Lorsqu’un propriétaire veut exploiter lui-même son bien, il faut qu’il ait un capital disponible à employer en troupeaux, instrumens aratoires, semailles, salaires aux journaliers. S’il a le malheur de ne posséder qu’une terre nue, il faut qu’il commence par construire une maison d’habitation, des bâtimens ruraux, étables, bergeries, granges, etc. Or comment faire ces dépenses sur plusieurs lieues carrées de terrain ? Ce qu’on pourrait essayer en petit, on ne peut songer à l’entreprendre en grand, fût-on prince et presque roi. Prenons pour exemple l’illustre maison Borghèse. — On dit qu’elle possède environ le dixième du patrimoine de Saint-Pierre, possession complète, presque absolue, naguère du moins, puisque des villages et des bourgs lui appartenaient, lui payant impôt et la reconnaissant comme leur padrone après le saint-père ou de par le saint-père.
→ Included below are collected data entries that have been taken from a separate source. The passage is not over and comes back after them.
-- ==== Sys2Proof/Decode.lean ====
section
/-! DEFINITION. Decode.lean: the frame parser (41_frame_validator.md R133 to R138), the opcode map (30_encoding.md R74 to
R79), then the encoder written from the same tables, and the pseudo-instructions of R80. -/

namespace Sys2Proof

/-! ### Fields (R133 to R136) -/

/-- The control byte `B[0]` (R133). -/
def ctlOf (F : Frame) : Byte := frameByte F 0
/-- The model selector `B[1]`, verbatim (R133). -/
def modelOf (F : Frame) : Byte := frameByte F 1
/-- The reserved field `B[2..3]` (R136). -/
def rsvOf (F : Frame) : BitVec 16 := frameByte F 2 ++ frameByte F 3
/-- The raw x axis (R134). -/
def xOf (F : Frame) : F32 := be32 F 4
/-- The raw y axis (R134). -/
def yOf (F : Frame) : F32 := be32 F 8
/-- The raw z axis (R134). -/
def zOf (F : Frame) : F32 := be32 F 12
/-- The `drive` bit (R133). -/
def driveOf (F : Frame) : Bool := ctlOf F == Config.driveSentinel

/-! ### Decoding -/

/-- `classify` (R74): the checksum first, then the control byte. -/
def classify (F : Frame) : FrameClass :=
  if !crcOk F then .badcrc
  else if driveOf F then .drive (modelOf F)
  else .stop

/-- The drive row of a model byte (R75): one row for each byte of 0x00 to 0x0F, four rows for the rest. -/
def driveInstr (m : Byte) (rsv : BitVec 16) (x y z : F32) : Instr :=
  match m.toNat with
  | 0 => .driveM0 rsv x y z
  | 1 => .driveM1 rsv x y z
  | 2 => .driveM2 rsv x y z
  | 3 => .driveM3 rsv x y z
  | 4 => .driveM4 rsv x y z
  | 5 => .driveM5 rsv x y z
  | 6 => .driveM6 rsv x y z
  | 7 => .driveM7 rsv x y z
  | 8 => .driveM8 rsv x y z
  | 9 => .driveDflt09 rsv x y z
  | 10 => .driveDflt0A rsv x y z
  | 11 => .driveDflt0B rsv x y z
  | 12 => .driveM12 rsv x y z
  | 13 => .driveM13 rsv x y z
  | 14 => .driveM14 rsv x y z
  | 15 => .driveDflt0F rsv x y z
  | n =>
    if n < 0x20 then .driveDflt10 (m.extractLsb' 0 4) rsv x y z
    else if n < 0x40 then .driveDflt20 (m.extractLsb' 0 5) rsv x y z
    else if n < 0x80 then .driveDflt40 (m.extractLsb' 0 6) rsv x y z
    else .driveDflt80 (m.extractLsb' 0 7) rsv x y z

/-- The frame row a frame belongs to, with its operands (R74 to R77): total, no frame is illegal. -/
def decodeFrame (F : Frame) : Instr :=
  match classify F with
  | .badcrc => .badcrc (ctlOf F) (modelOf F) (rsvOf F) (xOf F) (yOf F) (zOf F) (crcField F)
  | .drive m => driveInstr m (rsvOf F) (xOf F) (yOf F) (zOf F)
  | .stop => .stop (ctlOf F) (modelOf F) (rsvOf F) (xOf F) (yOf F) (zOf F)

/-- The event row of a kind code (R78): total. -/
def decodeEvent (e : EventWord) : Instr :=
  if e.kind = 0#2 then .frame e.payload
  else if e.kind = 1#2 then .tick
  else if e.kind = 2#2 then .shutdown
  else .reset

/-- The event row, with a FRAME's payload classified by the frame rows (R74, R78). -/
def decode (e : EventWord) : Instr :=
  match decodeEvent e with
  | .frame F => decodeFrame F
  | i => i

/-- Why a sequence of bytes or a frame has no decoding. -/
inductive DecodeError where
  /-- FRAME_IN was given n bytes and not 20 (R79, R282): refused. Safe: the spec gives it no meaning. -/
  | partialFrame (n : Nat)
  /-- `ChecksumMismatch` (R137): a normal outcome, reported as ERR_CHECKSUM. -/
  | checksumMismatch
deriving DecidableEq, Repr

/-- Twenty bytes in wire order as one frame word (R71, R79); any other number of bytes is rejected by name. -/
def packFrame (bs : List Byte) : Except DecodeError Frame :=
  if bs.length = 20 then
    .ok (bs.foldl (fun acc b => (acc <<< 8) ||| b.setWidth 160) 0)
  else .error (.partialFrame bs.length)

/-- The decoder on any bytes a FRAME_IN transaction could carry. -/
def decodeBytes (bs : List Byte) : Except DecodeError Instr := (packFrame bs).map decodeFrame

/-- `decode(B)` of R137: the ControlSample, or `ChecksumMismatch`. -/
def decodeSample (F : Frame) : Except DecodeError ControlSample :=
  if crcOk F then .ok ⟨driveOf F, modelOf F, xOf F, yOf F, zOf F⟩ else .error .checksumMismatch

/-! ### Encoding -/

/-- A drive instruction's model byte, reserved field and raw axes; `none` for every other instruction (R75). -/
def Instr.driveFields : Instr → Option (Byte × BitVec 16 × F32 × F32 × F32)
  | .driveM0 r x y z => some (0x00, r, x, y, z)
  | .driveM1 r x y z => some (0x01, r, x, y, z)
  | .driveM2 r x y z => some (0x02, r, x, y, z)
  | .driveM3 r x y z => some (0x03, r, x, y, z)
  | .driveM4 r x y z => some (0x04, r, x, y, z)
  | .driveM5 r x y z => some (0x05, r, x, y, z)
  | .driveM6 r x y z => some (0x06, r, x, y, z)
  | .driveM7 r x y z => some (0x07, r, x, y, z)
  | .driveM8 r x y z => some (0x08, r, x, y, z)
  | .driveDflt09 r x y z => some (0x09, r, x, y, z)
  | .driveDflt0A r x y z => some (0x0A, r, x, y, z)
  | .driveDflt0B r x y z => some (0x0B, r, x, y, z)
  | .driveM12 r x y z => some (0x0C, r, x, y, z)
  | .driveM13 r x y z => some (0x0D, r, x, y, z)
  | .driveM14 r x y z => some (0x0E, r, x, y, z)
  | .driveDflt0F r x y z => some (0x0F, r, x, y, z)
  | .driveDflt10 lo r x y z => some (0x1#4 ++ lo, r, x, y, z)
  | .driveDflt20 lo r x y z => some (0x1#3 ++ lo, r, x, y, z)
  | .driveDflt40 lo r x y z => some (0x1#2 ++ lo, r, x, y, z)
  | .driveDflt80 lo r x y z => some (0x1#1 ++ lo, r, x, y, z)
  | .frame _ => none
  | .stop _ _ _ _ _ _ => none
  | .badcrc _ _ _ _ _ _ _ => none
  | .tick => none
  | .shutdown => none
  | .reset => none

/-- The 160-bit frame of a frame row (R70, R75); zero for an event row that is no frame. -/
def encodeFrame (i : Instr) : Frame :=
  match i.driveFields with
  | some (m, rsv, x, y, z) => sealFrame Config.driveSentinel m rsv x y z
  | none =>
    match i with
    | .stop ctl model rsv x y z => sealFrame ctl model rsv x y z
    | .badcrc ctl model rsv x y z crc => mkFrame ctl model rsv x y z crc
    | .frame F => F
    | _ => 0

/-- The kind code of an instruction (R78). -/
def Instr.kind : Instr → BitVec 2
  | .tick => 1
  | .shutdown => 2
  | .reset => 3
  | _ => 0

/-- The event word of an instruction (R78); a non-frame event has no payload. -/
def encode (i : Instr) : EventWord := ⟨i.kind, encodeFrame i⟩

/-- The frame W8 of 95_test_vectors.md builds for a ControlSample: `rsv` = 0, `ctl` 0xFF for drive; for stop,
which W8 does not build, `ctl` 0x00 (DESIGN CHOICE, log 28). -/
def encodeSample (c : ControlSample) : Frame :=
  sealFrame (if c.drive then Config.driveSentinel else 0x00) c.modelCode 0 c.x c.y c.z

/-- The 20 bytes of a frame, `B[0]` first: what the sender puts on the wire. -/
def wireBytes (F : Frame) : List Byte := frameBytes F 20

/-! ### Pseudo-instructions (R80; log 23) -/

/-- `DRIVE m, x, y, z` (R80). -/
def pseudoDrive (m : Byte) (x y z : F32) : Frame := sealFrame 0xFF m 0 x y z
/-- `HALT` (R80): a STOP frame. -/
def pseudoHalt : Frame := sealFrame 0x00 0 0 0 0 0
/-- `CORRUPT k, b` (R80): byte `B[k]` (k from 0 to 19) replaced by b, the checksum field kept. -/
def corrupt (F : Frame) (k : Nat) (b : Byte) : Frame :=
  F ^^^ ((frameByte F k ^^^ b).setWidth 160 <<< (152 - 8 * k))

/-! ### The opcode table's words -/

/-- The bytes of a 32-bit word, most significant first (R51). -/
def wordBytes (w : U32) : List Byte :=
  [w.extractLsb' 24 8, w.extractLsb' 16 8, w.extractLsb' 8 8, w.extractLsb' 0 8]

/-- The frame whose 32-bit words, first word in bits 31:0 of `w`, are given by the low `nbits` bits of `w`, the words
above them zero; the checksum word, where `nbits` does not reach it, is the frame's own CRC, because every frame
row of the table but BADCRC has the precondition `crc_ok` (log 17). -/
def tableFrameBytes (nbits w : Nat) : List Byte :=
  let word (k : Nat) : U32 := BitVec.ofNat 32 ((w % 2 ^ nbits) >>> (32 * k))
  let head := wordBytes (word 0) ++ wordBytes (word 1) ++ wordBytes (word 2) ++ wordBytes (word 3)
  head ++ wordBytes (if nbits ≤ 128 then crc32 Config.crcVariant head else word 4)

/-- Is a row of spec/opcode_table.json of `nbits` bits an event kind (R78: two bits, in one byte)? Any other row is a
frame row (R74): one that fixes a header word, or one that fixes no bit at all (log 17). -/
def isEventRow (nbits : Nat) : Bool := decide (0 < nbits) && decide (nbits ≤ 8)

/-- What the decoder reads from the bits of a row of spec/opcode_table.json: an event kind (the kind in bits 1:0, an
all-zero payload) or a frame (log 17). -/
def decodeTableWord (nbits w : Nat) : Option Instr :=
  if isEventRow nbits then some (decodeEvent ⟨BitVec.ofNat 2 w, 0⟩)
  else (decodeBytes (tableFrameBytes nbits w)).toOption

end Sys2Proof
end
Voudrait-on qu’un prince Borghèse s’avisât de tenter tout à coup la transformation de la dixième partie de ce royaume en une Beauce plantureuse ou en une verdoyante Normandie ? Cela dépasse les forces d’un homme qui n’est pas prince régnant, et qui ne peut imposer ses volontés que par cette force qui s’appelle l’argent.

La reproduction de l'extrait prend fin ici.